**Exercise goal:** Write out, without any change, the lines in the material below that run from the line with "def State.hostGoes (s" through the line with "d).2) (s.host.pos + 1)", both included.

**Supplied data:**
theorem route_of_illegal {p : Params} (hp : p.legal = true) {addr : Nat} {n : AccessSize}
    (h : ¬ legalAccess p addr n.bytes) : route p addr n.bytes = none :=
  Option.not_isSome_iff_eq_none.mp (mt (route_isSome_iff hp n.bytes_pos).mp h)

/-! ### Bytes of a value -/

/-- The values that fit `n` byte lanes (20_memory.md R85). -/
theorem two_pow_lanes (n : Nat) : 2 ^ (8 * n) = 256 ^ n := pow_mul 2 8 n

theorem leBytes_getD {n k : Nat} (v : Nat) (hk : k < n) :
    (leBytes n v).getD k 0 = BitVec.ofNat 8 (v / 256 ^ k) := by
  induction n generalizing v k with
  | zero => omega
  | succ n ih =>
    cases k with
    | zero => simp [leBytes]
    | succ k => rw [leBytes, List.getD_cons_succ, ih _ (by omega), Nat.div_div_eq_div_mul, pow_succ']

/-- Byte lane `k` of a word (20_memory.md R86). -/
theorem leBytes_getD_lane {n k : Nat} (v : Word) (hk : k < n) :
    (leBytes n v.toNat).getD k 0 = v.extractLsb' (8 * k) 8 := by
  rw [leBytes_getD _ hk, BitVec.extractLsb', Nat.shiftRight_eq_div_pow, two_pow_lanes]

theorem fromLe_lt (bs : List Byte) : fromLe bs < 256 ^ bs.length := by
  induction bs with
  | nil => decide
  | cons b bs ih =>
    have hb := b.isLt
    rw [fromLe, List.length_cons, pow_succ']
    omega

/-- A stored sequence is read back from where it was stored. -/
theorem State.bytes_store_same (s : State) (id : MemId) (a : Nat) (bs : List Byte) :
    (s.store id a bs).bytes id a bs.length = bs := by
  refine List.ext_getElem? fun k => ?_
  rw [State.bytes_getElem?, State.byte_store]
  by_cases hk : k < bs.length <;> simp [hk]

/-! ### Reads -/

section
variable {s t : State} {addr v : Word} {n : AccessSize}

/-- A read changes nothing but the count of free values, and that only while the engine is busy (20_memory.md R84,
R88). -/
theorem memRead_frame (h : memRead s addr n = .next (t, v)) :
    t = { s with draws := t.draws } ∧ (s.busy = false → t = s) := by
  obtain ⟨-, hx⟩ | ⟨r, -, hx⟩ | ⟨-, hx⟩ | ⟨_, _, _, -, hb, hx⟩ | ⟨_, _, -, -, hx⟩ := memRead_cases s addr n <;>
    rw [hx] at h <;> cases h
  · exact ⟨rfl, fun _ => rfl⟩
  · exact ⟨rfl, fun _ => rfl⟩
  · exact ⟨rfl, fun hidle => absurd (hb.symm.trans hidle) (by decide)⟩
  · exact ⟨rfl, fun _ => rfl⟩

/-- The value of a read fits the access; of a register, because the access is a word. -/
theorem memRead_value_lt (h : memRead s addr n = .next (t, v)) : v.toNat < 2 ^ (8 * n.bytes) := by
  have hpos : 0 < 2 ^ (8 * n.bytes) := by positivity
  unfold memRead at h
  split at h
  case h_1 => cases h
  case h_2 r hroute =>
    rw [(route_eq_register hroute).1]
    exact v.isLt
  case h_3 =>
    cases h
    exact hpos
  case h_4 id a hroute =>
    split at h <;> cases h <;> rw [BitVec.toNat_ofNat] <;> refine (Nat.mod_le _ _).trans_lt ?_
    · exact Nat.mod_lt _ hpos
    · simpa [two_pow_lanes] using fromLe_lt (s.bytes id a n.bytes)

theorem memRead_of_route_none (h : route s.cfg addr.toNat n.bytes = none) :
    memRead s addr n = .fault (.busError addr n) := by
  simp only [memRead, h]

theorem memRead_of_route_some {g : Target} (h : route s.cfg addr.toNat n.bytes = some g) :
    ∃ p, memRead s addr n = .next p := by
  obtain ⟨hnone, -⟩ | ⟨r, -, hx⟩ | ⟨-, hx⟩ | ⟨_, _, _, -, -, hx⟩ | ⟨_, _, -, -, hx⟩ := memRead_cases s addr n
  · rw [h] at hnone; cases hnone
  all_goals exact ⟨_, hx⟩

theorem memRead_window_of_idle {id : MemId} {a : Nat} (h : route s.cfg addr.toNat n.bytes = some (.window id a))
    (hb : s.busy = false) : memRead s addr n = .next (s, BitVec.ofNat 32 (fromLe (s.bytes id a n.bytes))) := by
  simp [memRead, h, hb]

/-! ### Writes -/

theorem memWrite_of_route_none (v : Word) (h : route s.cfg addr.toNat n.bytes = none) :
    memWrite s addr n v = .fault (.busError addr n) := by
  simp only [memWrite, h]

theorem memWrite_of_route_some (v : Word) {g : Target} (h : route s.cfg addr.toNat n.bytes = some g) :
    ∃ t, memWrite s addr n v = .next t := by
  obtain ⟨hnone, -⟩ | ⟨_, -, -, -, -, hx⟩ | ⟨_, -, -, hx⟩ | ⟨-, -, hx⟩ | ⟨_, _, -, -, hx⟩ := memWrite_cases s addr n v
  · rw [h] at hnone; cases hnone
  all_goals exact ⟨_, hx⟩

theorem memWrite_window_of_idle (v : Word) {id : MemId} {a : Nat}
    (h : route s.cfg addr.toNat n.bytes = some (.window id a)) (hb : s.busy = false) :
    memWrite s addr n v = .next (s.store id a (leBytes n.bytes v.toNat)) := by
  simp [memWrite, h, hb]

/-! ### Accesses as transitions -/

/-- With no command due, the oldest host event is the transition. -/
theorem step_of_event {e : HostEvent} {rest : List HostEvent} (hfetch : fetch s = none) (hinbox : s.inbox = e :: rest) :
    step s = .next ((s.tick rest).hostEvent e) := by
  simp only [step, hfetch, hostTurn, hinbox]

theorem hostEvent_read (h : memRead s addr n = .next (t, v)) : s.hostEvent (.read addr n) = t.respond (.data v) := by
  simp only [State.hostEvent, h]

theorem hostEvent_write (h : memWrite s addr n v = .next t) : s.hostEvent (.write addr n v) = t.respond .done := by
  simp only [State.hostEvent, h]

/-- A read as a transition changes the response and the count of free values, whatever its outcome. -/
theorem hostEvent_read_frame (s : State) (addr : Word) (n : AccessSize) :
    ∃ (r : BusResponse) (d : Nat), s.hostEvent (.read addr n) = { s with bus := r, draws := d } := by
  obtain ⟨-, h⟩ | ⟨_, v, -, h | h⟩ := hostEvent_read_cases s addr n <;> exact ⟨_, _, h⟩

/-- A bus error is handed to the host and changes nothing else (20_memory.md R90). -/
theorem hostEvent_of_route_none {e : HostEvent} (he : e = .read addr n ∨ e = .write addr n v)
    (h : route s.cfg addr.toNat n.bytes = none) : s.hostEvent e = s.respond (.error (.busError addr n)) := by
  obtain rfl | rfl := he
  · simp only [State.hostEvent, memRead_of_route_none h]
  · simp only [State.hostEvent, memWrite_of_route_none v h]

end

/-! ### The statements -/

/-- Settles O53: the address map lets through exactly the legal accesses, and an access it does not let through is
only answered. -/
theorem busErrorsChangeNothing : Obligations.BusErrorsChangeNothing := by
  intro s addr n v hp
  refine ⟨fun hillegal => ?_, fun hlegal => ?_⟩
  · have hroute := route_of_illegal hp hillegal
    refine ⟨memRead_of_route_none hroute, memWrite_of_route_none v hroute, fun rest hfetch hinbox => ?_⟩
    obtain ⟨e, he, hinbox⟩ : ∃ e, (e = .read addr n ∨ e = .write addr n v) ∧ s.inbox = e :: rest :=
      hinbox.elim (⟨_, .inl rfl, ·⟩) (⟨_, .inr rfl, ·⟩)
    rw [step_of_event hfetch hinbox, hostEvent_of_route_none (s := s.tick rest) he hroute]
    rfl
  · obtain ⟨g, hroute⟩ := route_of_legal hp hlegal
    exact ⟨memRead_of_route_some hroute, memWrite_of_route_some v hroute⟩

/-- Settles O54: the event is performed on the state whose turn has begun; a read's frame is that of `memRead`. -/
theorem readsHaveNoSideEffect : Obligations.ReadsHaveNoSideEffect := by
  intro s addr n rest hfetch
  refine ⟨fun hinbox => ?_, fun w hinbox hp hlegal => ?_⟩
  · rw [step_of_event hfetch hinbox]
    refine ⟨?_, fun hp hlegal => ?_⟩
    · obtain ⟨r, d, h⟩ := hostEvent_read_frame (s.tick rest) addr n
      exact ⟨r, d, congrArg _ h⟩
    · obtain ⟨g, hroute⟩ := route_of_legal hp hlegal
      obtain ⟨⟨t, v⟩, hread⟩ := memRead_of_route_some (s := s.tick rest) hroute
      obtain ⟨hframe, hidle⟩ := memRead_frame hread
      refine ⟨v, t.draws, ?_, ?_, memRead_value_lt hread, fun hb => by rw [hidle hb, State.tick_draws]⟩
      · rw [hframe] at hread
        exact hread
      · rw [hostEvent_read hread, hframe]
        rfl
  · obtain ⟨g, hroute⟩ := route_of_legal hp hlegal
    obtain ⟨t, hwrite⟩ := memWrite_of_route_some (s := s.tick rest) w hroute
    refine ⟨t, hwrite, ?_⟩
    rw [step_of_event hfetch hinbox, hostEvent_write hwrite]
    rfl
==
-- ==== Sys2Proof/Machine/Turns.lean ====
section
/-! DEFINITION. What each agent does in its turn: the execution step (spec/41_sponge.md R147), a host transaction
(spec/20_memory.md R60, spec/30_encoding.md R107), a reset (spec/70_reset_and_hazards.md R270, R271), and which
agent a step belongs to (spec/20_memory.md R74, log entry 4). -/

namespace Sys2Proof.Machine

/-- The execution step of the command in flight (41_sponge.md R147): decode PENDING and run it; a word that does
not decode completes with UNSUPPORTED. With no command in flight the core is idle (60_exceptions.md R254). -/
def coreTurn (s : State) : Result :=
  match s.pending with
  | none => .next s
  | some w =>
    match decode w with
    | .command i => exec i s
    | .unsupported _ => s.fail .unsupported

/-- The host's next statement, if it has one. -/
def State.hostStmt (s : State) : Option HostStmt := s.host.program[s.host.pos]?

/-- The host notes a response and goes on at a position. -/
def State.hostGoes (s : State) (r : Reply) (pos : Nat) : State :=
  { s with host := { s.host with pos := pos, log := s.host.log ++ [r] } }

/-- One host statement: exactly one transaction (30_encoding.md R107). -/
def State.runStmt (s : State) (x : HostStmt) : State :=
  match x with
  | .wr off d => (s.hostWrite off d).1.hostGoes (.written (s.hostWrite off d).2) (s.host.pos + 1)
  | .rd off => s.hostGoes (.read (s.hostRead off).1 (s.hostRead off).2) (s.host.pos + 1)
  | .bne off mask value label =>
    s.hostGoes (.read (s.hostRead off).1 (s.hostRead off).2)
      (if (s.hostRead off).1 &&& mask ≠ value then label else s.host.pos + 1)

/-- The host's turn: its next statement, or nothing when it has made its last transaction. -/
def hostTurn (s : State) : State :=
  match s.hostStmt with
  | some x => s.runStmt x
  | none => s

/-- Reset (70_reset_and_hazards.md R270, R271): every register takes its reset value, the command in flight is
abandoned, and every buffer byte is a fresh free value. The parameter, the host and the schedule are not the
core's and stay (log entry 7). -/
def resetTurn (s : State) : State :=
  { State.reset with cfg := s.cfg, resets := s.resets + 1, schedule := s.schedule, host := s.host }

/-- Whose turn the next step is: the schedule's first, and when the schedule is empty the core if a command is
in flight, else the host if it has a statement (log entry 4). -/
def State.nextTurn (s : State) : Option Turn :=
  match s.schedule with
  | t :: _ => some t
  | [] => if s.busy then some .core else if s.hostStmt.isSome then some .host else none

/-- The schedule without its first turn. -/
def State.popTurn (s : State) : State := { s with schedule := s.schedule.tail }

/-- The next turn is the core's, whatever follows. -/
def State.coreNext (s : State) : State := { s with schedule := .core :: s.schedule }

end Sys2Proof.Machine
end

**Response to this task:**
def State.hostGoes (s : State) (r : Reply) (pos : Nat) : State :=
  { s with host := { s.host with pos := pos, log := s.host.log ++ [r] } }

/-- One host statement: exactly one transaction (30_encoding.md R107). -/
def State.runStmt (s : State) (x : HostStmt) : State :=
  match x with
  | .wr off d => (s.hostWrite off d).1.hostGoes (.written (s.hostWrite off d).2) (s.host.pos + 1)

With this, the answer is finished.